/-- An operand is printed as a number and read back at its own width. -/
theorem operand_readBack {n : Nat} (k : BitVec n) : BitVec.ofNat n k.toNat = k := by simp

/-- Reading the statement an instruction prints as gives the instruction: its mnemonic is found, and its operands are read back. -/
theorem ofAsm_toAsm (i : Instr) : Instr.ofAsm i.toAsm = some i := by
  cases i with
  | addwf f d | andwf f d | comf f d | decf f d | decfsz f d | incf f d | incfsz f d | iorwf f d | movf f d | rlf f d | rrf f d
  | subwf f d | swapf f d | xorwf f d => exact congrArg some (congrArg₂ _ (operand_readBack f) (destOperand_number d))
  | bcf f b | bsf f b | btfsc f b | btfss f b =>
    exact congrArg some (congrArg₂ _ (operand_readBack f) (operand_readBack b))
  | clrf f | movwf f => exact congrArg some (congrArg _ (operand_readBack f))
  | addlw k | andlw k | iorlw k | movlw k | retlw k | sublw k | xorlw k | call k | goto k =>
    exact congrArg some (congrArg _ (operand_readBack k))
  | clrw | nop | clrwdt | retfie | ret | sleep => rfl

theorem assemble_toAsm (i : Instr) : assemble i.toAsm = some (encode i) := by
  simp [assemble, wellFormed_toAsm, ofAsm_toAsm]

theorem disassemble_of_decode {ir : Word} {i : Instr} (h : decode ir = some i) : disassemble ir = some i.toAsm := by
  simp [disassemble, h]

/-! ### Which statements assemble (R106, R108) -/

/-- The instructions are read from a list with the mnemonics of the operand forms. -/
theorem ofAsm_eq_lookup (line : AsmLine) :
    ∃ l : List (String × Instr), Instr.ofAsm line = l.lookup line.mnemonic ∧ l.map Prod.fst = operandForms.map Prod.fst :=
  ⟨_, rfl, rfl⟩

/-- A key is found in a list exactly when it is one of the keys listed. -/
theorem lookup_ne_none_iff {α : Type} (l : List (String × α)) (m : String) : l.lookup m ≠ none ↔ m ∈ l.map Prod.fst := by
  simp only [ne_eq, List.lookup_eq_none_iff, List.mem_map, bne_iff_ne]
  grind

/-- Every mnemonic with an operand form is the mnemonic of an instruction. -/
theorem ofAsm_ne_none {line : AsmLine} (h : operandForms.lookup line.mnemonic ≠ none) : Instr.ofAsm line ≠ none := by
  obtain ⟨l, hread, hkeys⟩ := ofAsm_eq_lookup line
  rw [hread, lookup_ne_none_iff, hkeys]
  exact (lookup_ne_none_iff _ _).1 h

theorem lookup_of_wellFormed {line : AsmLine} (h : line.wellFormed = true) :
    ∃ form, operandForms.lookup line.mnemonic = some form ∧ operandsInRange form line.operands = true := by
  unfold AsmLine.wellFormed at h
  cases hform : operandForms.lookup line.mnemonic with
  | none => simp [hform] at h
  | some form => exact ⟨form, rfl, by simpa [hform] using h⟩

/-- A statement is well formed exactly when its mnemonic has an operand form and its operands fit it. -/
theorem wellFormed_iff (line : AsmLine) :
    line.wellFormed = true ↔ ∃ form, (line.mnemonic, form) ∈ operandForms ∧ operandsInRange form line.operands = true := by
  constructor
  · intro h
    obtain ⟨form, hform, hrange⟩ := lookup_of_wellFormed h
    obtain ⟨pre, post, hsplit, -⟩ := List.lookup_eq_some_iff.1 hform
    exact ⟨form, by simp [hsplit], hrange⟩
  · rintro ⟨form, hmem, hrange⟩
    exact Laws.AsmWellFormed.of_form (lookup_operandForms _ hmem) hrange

---------------

## Task goal
Only the lines from the one containing "unfold AsmLine.wellFormed at h" through the final line above should be duplicated, exactly as they stand.

## Solution to this exercise
  unfold AsmLine.wellFormed at h
  cases hform : operandForms.lookup line.mnemonic with
  | none => simp [hform] at h
  | some form => exact ⟨form, rfl, by simpa [hform] using h⟩

/-- A statement is well formed exactly when its mnemonic has an operand form and its operands fit it. -/
theorem wellFormed_iff (line : AsmLine) :
    line.wellFormed = true ↔ ∃ form, (line.mnemonic, form) ∈ operandForms ∧ operandsInRange form line.operands = true := by
  constructor
  · intro h
    obtain ⟨form, hform, hrange⟩ := lookup_of_wellFormed h
    obtain ⟨pre, post, hsplit, -⟩ := List.lookup_eq_some_iff.1 hform
    exact ⟨form, by simp [hsplit], hrange⟩
  · rintro ⟨form, hmem, hrange⟩
    exact Laws.AsmWellFormed.of_form (lookup_operandForms _ hmem) hrange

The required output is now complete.